DATASET CONTENT:
:::::
/-! ### Updates -/

theorem State.setPort_step (s : State) (p : Port) (x : PortState) : DataStep s (s.setPort p x) :=
  ⟨by constructor <;> rfl, ⟨id, id⟩⟩
theorem State.setSlot_step (s : State) (k : Fin 64) (x : Option Stream) : DataStep s (s.setSlot k x) :=
  ⟨by constructor <;> rfl, ⟨id, id⟩⟩
theorem State.mapStream_step (s : State) (k : Fin 64) (f : Stream → Stream) : DataStep s (s.mapStream k f) :=
  s.setSlot_step k _
theorem State.mapAllStreams_step (s : State) (f : Stream → Stream) : DataStep s (s.mapAllStreams f) :=
  ⟨by constructor <;> rfl, ⟨id, id⟩⟩
theorem State.setHeld_step (s : State) (r : Fin 8) (x : Option Held) : DataStep s (s.setHeld r x) :=
  ⟨by constructor <;> rfl, ⟨id, id⟩⟩
theorem State.setQueue_step (s : State) (q : QueueId) (x : List Queued) : DataStep s (s.setQueue q x) := by
  cases q <;> exact ⟨by constructor <;> rfl, ⟨id, id⟩⟩
theorem State.returnCells_step (s : State) (l : List CellId) : DataStep s (s.returnCells l) :=
  ⟨by constructor <;> rfl, ⟨id, id⟩⟩
theorem State.release_step (s : State) (f : Frame) : DataStep s (s.release f) := s.returnCells_step _
theorem State.bumpStream_step (s : State) (k : Fin 64) (c : StreamCtr) : DataStep s (s.bumpStream k c) :=
  s.setSlot_step k _
theorem State.bumpPort_step (s : State) (p : Port) (c : PortCtr) : DataStep s (s.bumpPort p c) := s.setPort_step p _
theorem State.bumpGlobal_step (s : State) (c : GlobalCtr) : DataStep s (s.bumpGlobal c) :=
  ⟨by constructor <;> rfl, ⟨id, id⟩⟩
theorem State.reportNotSent_step (s : State) (o : Origin) : DataStep s (s.reportNotSent o) :=
  ⟨by constructor <;> rfl, ⟨id, id⟩⟩
theorem State.enqueue_step (s : State) (q : QueueId) (x : Queued) : DataStep s (s.enqueue q x) := s.setQueue_step q _

/-- What a grant gives: the first `n` free cells, with `keep` more free besides (R101, R102). -/
theorem State.grant_spec {s s' : State} {n keep : Nat} {cells : List CellId} (h : s.grant n keep = some (cells, s')) :
    n + keep ≤ s.free.length ∧ cells = s.free.take n ∧ s' = { s with free := s.free.drop n } := by
  unfold State.grant at h
  split at h
  · next hle => cases h; exact ⟨hle, rfl, rfl⟩
  · cases h

theorem State.grant_step {s s' : State} {n keep : Nat} {cells : List CellId} (h : s.grant n keep = some (cells, s')) :
    DataStep s s' := by
  obtain ⟨_, _, rfl⟩ := State.grant_spec h
  exact ⟨by constructor <;> rfl, ⟨id, id⟩⟩

/-- A receiver's grant is one cell, above the reserve on a field port (R102). -/
theorem State.grantReceiver_spec {s s' : State} {p : Port} {cells : List CellId}
    (h : s.grantReceiver p = some (cells, s')) :
    ∃ keep, s.grant 1 keep = some (cells, s') ∧ keep = (if p = .l then 0 else reserveCells) := by
  cases p <;> exact ⟨_, h, rfl⟩

theorem State.grantReceiver_step {s s' : State} {p : Port} {cells : List CellId}
    (h : s.grantReceiver p = some (cells, s')) : DataStep s s' := by
  obtain ⟨_, h, _⟩ := State.grantReceiver_spec h
  exact State.grant_step h

/-! ### Notices and faults -/

/-- What raising a notice may write: the notice queue, or the two lost counts (R161). -/
theorem State.raiseNotice_spec (s : State) (b : NoticeBody) :
    ∃ n l g, s.raiseNotice b = { s with notices := n, noticesLost := l, globalCtrs := g } ∧
      (n = s.notices ∨ (s.notices.length < noticeLimit ∧ n = s.notices ++ [⟨b, s.count⟩])) := by
  unfold State.raiseNotice
  split
  · split
    · next h => exact ⟨_, s.noticesLost, s.globalCtrs, rfl, .inr ⟨h, rfl⟩⟩
    · exact ⟨s.notices, _, _, rfl, .inl rfl⟩
  · exact ⟨s.notices, s.noticesLost, s.globalCtrs, rfl, .inl rfl⟩

theorem State.raiseNotice_step (s : State) (b : NoticeBody) : DataStep s (s.raiseNotice b) := by
  obtain ⟨n, l, g, e, h⟩ := s.raiseNotice_spec b
  rw [e]
  refine ⟨by constructor <;> rfl, ⟨id, fun hn => ?_⟩⟩
  rcases h with rfl | ⟨hl, rfl⟩
  · exact hn
  · simp only [List.length_append, List.length_singleton]; omega

/-- What raising a fault may write: the fault queue, the overflow count, and what a FAULTS_PENDING notice writes
(R156, R157). -/
theorem State.raiseFaultAt_spec (s : State) (f : FaultInfo) (time : Word32) :
    ∃ q o n l g, s.raiseFaultAt f time =
      { s with faults := q, overflow := o, notices := n, noticesLost := l, globalCtrs := g } := by
  unfold State.raiseFaultAt
  split
  · exact ⟨_, s.overflow, s.notices, s.noticesLost, s.globalCtrs, rfl⟩
  · split
    · dsimp only
      split
      · obtain ⟨n, l, g, e, _⟩ := State.raiseNotice_spec { s with faults := s.faults ++ [freshRecord f time] } .faultsPending
        exact ⟨_, s.overflow, n, l, g, e⟩
      · exact ⟨_, s.overflow, s.notices, s.noticesLost, s.globalCtrs, rfl⟩
    · exact ⟨s.faults, _, s.notices, s.noticesLost, s.globalCtrs, rfl⟩

theorem State.raiseFaultAt_step (s : State) (f : FaultInfo) (time : Word32) : DataStep s (s.raiseFaultAt f time) := by
  unfold State.raiseFaultAt
  split
  · refine ⟨by constructor <;> rfl, ⟨fun h => ?_, id⟩⟩
    rcases hq : s.faults.getLast? with _ | r
    · simp only [Option.toList_none, List.map_nil, List.append_nil, List.length_dropLast]
      omega
    · have hpos : 0 < s.faults.length := List.length_pos_of_ne_nil (fun e => by simp [e] at hq)
      simp only [Option.toList_some, List.map_cons, List.map_nil, List.length_append, List.length_dropLast,
        List.length_singleton]
      omega
  · split
    · next h =>
      have a : DataStep s { s with faults := s.faults ++ [freshRecord f time] } :=
        ⟨by constructor <;> rfl, ⟨fun _ => by simp only [List.length_append, List.length_singleton]; omega, id⟩⟩
      dsimp only
      split
      · exact a.trans (State.raiseNotice_step _ _)
      · exact a
    · exact ⟨by constructor <;> rfl, ⟨id, id⟩⟩

theorem State.raiseFault_step (s : State) (f : FaultInfo) : DataStep s (s.raiseFault f) := s.raiseFaultAt_step f _

/-- What raising a fault may write. -/
theorem State.raiseFault_spec (s : State) (f : FaultInfo) :
    ∃ q o n l g, s.raiseFault f =
      { s with faults := q, overflow := o, notices := n, noticesLost := l, globalCtrs := g } :=
  s.raiseFaultAt_spec f _

/-! ### Pool, queues and transmitters -/

theorem State.releaseShared_step (s : State) (p : FPort) (f : Frame) : DataStep s (s.releaseShared p f) := by
  unfold State.releaseShared
  split
  · exact .refl s
  · exact s.release_step f

theorem State.releaseFrom_step (s : State) (q : QueueId) (f : Frame) : DataStep s (s.releaseFrom q f) := by
  cases q with
  | command p => exact s.releaseShared_step p f
  | lane => exact s.release_step f
  | cls c => exact s.release_step f

theorem State.flushOne_step (q : QueueId) (s : State) (x : Queued) : DataStep s (State.flushOne q s x) :=
  ((s.releaseFrom_step q x.frame).trans (State.bumpGlobal_step _ _)).trans (State.reportNotSent_step _ _)

theorem State.flush_step (s : State) (q : QueueId) : DataStep s (s.flush q) :=
  (s.setQueue_step q []).trans (DataStep.foldl _ (State.flushOne_step q) _ _)

theorem State.sendHead_step (s : State) (p : Port) (q : QueueId) : DataStep s (s.sendHead p q) := by
  unfold State.sendHead
  split
  · exact .refl s
  · exact (s.setQueue_step q _).trans (State.setPort_step _ _ _)

theorem State.startTx_step (s : State) (p : Port) : DataStep s (s.startTx p) := by
  unfold State.startTx
  split
  · split
    · exact s.sendHead_step p _
    · exact .refl s
  · exact .refl s

theorem State.releaseTx_step (s : State) (p : Port) (f : Frame) : DataStep s (s.releaseTx p f) := by
  cases p
  · exact s.releaseShared_step .f0 f
  · exact s.releaseShared_step .f1 f
  · exact s.release_step f

theorem State.buildNotice_control (s : State) (n : NoticeRecord) (rest : List NoticeRecord) (cells : List CellId) :
    SameControl s (s.buildNotice n rest cells) := by constructor <;> rfl

/-- Offering a notice queue's records may write the egress fields and the notice log alone, and leaves a tail of
the records queued (R109, R162). -/
theorem offerNotices_spec (l : List NoticeRecord) (s : State) (hq : s.notices = l) :
    ∃ sr lost n ln fr, offerNotices l s =
      { s with serial := sr, noticesLost := lost, notices := n, lane := ln, free := fr } ∧ n <:+ l := by
  induction l generalizing s with
  | nil => exact ⟨s.serial, s.noticesLost, s.notices, s.lane, s.free, rfl, by rw [hq]⟩
  | cons x rest ih =>
    unfold offerNotices
    split
    · split
      · next cells s' hg =>
        obtain ⟨_, _, rfl⟩ := State.grant_spec hg
        obtain ⟨sr, lost, n, ln, fr, e, h⟩ := ih (State.buildNotice _ x rest cells) rfl
        exact ⟨sr, lost, n, ln, fr, by rw [e]; rfl, h.trans (List.suffix_cons x rest)⟩
      · exact ⟨s.serial, s.noticesLost, s.notices, s.lane, s.free, rfl, by rw [hq]⟩
    · exact ⟨s.serial, s.noticesLost, s.notices, s.lane, s.free, rfl, by rw [hq]⟩

/-- What feeding the notice queue may write (R109, R162). -/
theorem State.feedNotices_spec (s : State) :
    ∃ sr lost n ln fr, s.feedNotices =
      { s with serial := sr, noticesLost := lost, notices := n, lane := ln, free := fr } ∧ n <:+ s.notices :=
  offerNotices_spec s.notices s rfl

theorem State.feedNotices_step (s : State) : DataStep s s.feedNotices := by
  obtain ⟨sr, lost, n, ln, fr, e, h⟩ := s.feedNotices_spec
  rw [e]
  exact ⟨by constructor <;> rfl, ⟨id, fun hn => h.length_le.trans hn⟩⟩

theorem State.settle_step (s : State) : DataStep s s.settle := by
  unfold State.settle
  split
  · exact ((((s.feedNotices_step).trans (State.startTx_step _ _)).trans (State.feedNotices_step _)).trans
      (State.startTx_step _ _)).trans (State.startTx_step _ _)
  · exact .refl s

/-! ### Paths, resolutions, links -/

theorem State.evidence_step (s : State) (k : Fin 64) (p : FPort) : DataStep s (s.evidence k p) := by
  unfold State.evidence
  split
  · exact .refl s
  · dsimp only
    split
    · exact (s.mapStream_step k _).trans (State.raiseNotice_step _ _)
    · exact s.mapStream_step k _

theorem State.pathsLinkLoss_step (s : State) (p : FPort) : DataStep s (s.pathsLinkLoss p) :=
  (s.mapAllStreams_step _).trans (State.raiseNotice_step _ _)

theorem State.pathsLinkUp_step (s : State) (p : FPort) : DataStep s (s.pathsLinkUp p) :=
  (s.mapAllStreams_step _).trans (State.raiseNotice_step _ _)

theorem State.enqueueClass_step (s : State) (k : Fin 64) (c : Fin 4) (f : Frame) :
    DataStep s (s.enqueueClass k c f) := by
  unfold State.enqueueClass
  split
  · exact (s.enqueue_step _ _).trans (State.bumpStream_step _ _ _)
  · exact ((s.release_step f).trans (State.bumpStream_step _ _ _)).trans (State.bumpGlobal_step _ _)

theorem State.forward_step (s : State) (x : Subject) (f : Frame) (n : Nat) (a b : Bool) :
    DataStep s (s.forward x f n a b) := by
  unfold State.forward
  split
  · exact s.release_step f
  · split
    · dsimp only
      split
      · exact (s.mapStream_step _ _).trans (State.enqueueClass_step _ _ _ _)
      · exact (s.release_step f).trans (State.bumpStream_step _ _ _)
    · exact (s.release_step f).trans (State.bumpStream_step _ _ _)

theorem State.settleFrame_step (s : State) (x : Subject) (cfg : StreamConfig) : DataStep s (s.settleFrame x cfg) := by
  unfold State.settleFrame
  split
  · exact s.forward_step _ _ _ _ _
  · exact ((s.release_step _).trans (State.bumpStream_step _ _ _)).trans (State.raiseFault_step _ _)
  · exact ((s.returnCells_step _).trans (State.bumpStream_step _ _ _)).trans (State.forward_step _ _ _ _ _ _)
  · exact (s.bumpStream_step _ _).trans (State.forward_step _ _ _ _ _ _)

theorem State.resolve_step (s : State) (x : Subject) : DataStep s (s.resolve x) := by
  unfold State.resolve
  split
  · exact s.release_step _
  · exact (s.mapStream_step _ _).trans (State.settleFrame_step _ _ _)

theorem State.resolveHeld_step (s : State) (r : Fin 8) (e : Bool) : DataStep s (s.resolveHeld r e) := by
  unfold State.resolveHeld
  split
  · exact .refl s
  · exact (s.setHeld_step r none).trans (State.resolve_step _ _)

theorem State.discardHeld_step (s : State) (r : Fin 8) : DataStep s (s.discardHeld r) := by
  unfold State.discardHeld
  split
  · exact .refl s
  · exact ((s.setHeld_step r none).trans (State.release_step _ _)).trans (State.bumpStream_step _ _ _)

theorem State.discardStream_step (s : State) (k : Fin 64) : DataStep s (s.discardStream k) := by
  refine DataStep.foldl _ (fun s r => ?_) _ _
  split
  · exact s.discardHeld_step r
  · exact .refl s

theorem State.discardAll_step (s : State) : DataStep s s.discardAll :=
  DataStep.foldl _ (fun s r => s.discardHeld_step r) _ _

theorem State.forceResolve_step (s : State) (p : FPort) : DataStep s (s.forceResolve p) := by
  refine DataStep.foldl _ (fun s r => ?_) _ _
  split
  · exact s.resolveHeld_step r _
  · exact .refl s

theorem State.detect_step (s : State) (p : Port) : DataStep s (s.detect p) := by
  unfold State.detect
  split
  · exact s.setPort_step p _
  · exact .refl s

theorem State.abandon_step (s : State) (p : Port) (c : PortCtr) : DataStep s (s.abandon p c) := by
  unfold State.abandon
  split
  · exact ((s.setPort_step p _).trans (State.returnCells_step _ _)).trans (State.bumpPort_step _ _ _)
  · exact .refl s

theorem State.abandonMalformed_step (s : State) (p : Port) : DataStep s (s.abandonMalformed p) := by
  unfold State.abandonMalformed
  split
  · exact (s.abandon_step p _).trans (State.raiseFault_step _ _)
  · exact .refl s

theorem State.poolEmpty_step (s : State) (p : Port) : DataStep s (s.poolEmpty p) :=
  (s.bumpPort_step p _).trans (State.raiseFault_step _ _)

theorem State.abandonPoolEmpty_step (s : State) (p : Port) : DataStep s (s.abandonPoolEmpty p) := by
  unfold State.abandonPoolEmpty
  split
  · exact ((s.setPort_step p _).trans (State.returnCells_step _ _)).trans (State.poolEmpty_step _ _)
  · exact .refl s

theorem State.cutTx_step (s : State) (p : Port) : DataStep s (s.cutTx p) := by
  unfold State.cutTx
  split
  · exact (((s.setPort_step p _).trans (State.releaseTx_step _ _ _)).trans (State.bumpPort_step _ _ _)).trans
      (State.reportNotSent_step _ _)
  · exact .refl s

theorem State.fieldLinkLoss_step (s : State) (p : FPort) : DataStep s (s.fieldLinkLoss p) :=
  ((((((s.setPort_step (portOf p) _).trans (State.abandon_step _ _ _)).trans (State.cutTx_step _ _)).trans
    (State.flush_step _ _)).trans (State.pathsLinkLoss_step _ _)).trans (State.forceResolve_step _ _)).trans
    (State.detect_step _ _)

theorem State.dropLine_step (s : State) : DataStep s s.dropLine :=
  (((((((s.setPort_step .l _).trans (State.abandon_step _ _ _)).trans (State.cutTx_step _ _)).trans
    (State.flush_step _ _)).trans (State.flush_step _ _)).trans (State.flush_step _ _)).trans
    (State.flush_step _ _)).trans (State.flush_step _ _)

theorem State.linkComesUp_step (s : State) (p : Port) : DataStep s (s.linkComesUp p) := by
  cases p
  · exact (s.setPort_step .f0 _).trans (State.pathsLinkUp_step _ .f0)
  · exact (s.setPort_step .f1 _).trans (State.pathsLinkUp_step _ .f1)
  · exact s.setPort_step .l _

/-! ### The classifier and the receivers -/

theorem State.dropCopy_step (s : State) (c : Copy) (k : StreamCtr) : DataStep s (s.dropCopy c k) :=
  (s.release_step _).trans (State.bumpStream_step _ _ _)

theorem State.countChecks_step (s : State) (c : Copy) : DataStep s (s.countChecks c) := by
  unfold State.countChecks
  split
  · exact (s.bumpStream_step _ _).trans (State.evidence_step _ _ _)
  · exact s.bumpStream_step _ _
:::::
Given the data above, transcribe exactly the lines from the one containing "unfold State.sendHead" down to the one containing "ln fr, offerNotices", and no others.

  unfold State.sendHead
  split
  · exact .refl s
  · exact (s.setQueue_step q _).trans (State.setPort_step _ _ _)

theorem State.startTx_step (s : State) (p : Port) : DataStep s (s.startTx p) := by
  unfold State.startTx
  split
  · split
    · exact s.sendHead_step p _
    · exact .refl s
  · exact .refl s

theorem State.releaseTx_step (s : State) (p : Port) (f : Frame) : DataStep s (s.releaseTx p f) := by
  cases p
  · exact s.releaseShared_step .f0 f
  · exact s.releaseShared_step .f1 f
  · exact s.release_step f

theorem State.buildNotice_control (s : State) (n : NoticeRecord) (rest : List NoticeRecord) (cells : List CellId) :
    SameControl s (s.buildNotice n rest cells) := by constructor <;> rfl

/-- Offering a notice queue's records may write the egress fields and the notice log alone, and leaves a tail of
the records queued (R109, R162). -/
theorem offerNotices_spec (l : List NoticeRecord) (s : State) (hq : s.notices = l) :
    ∃ sr lost n ln fr, offerNotices l s =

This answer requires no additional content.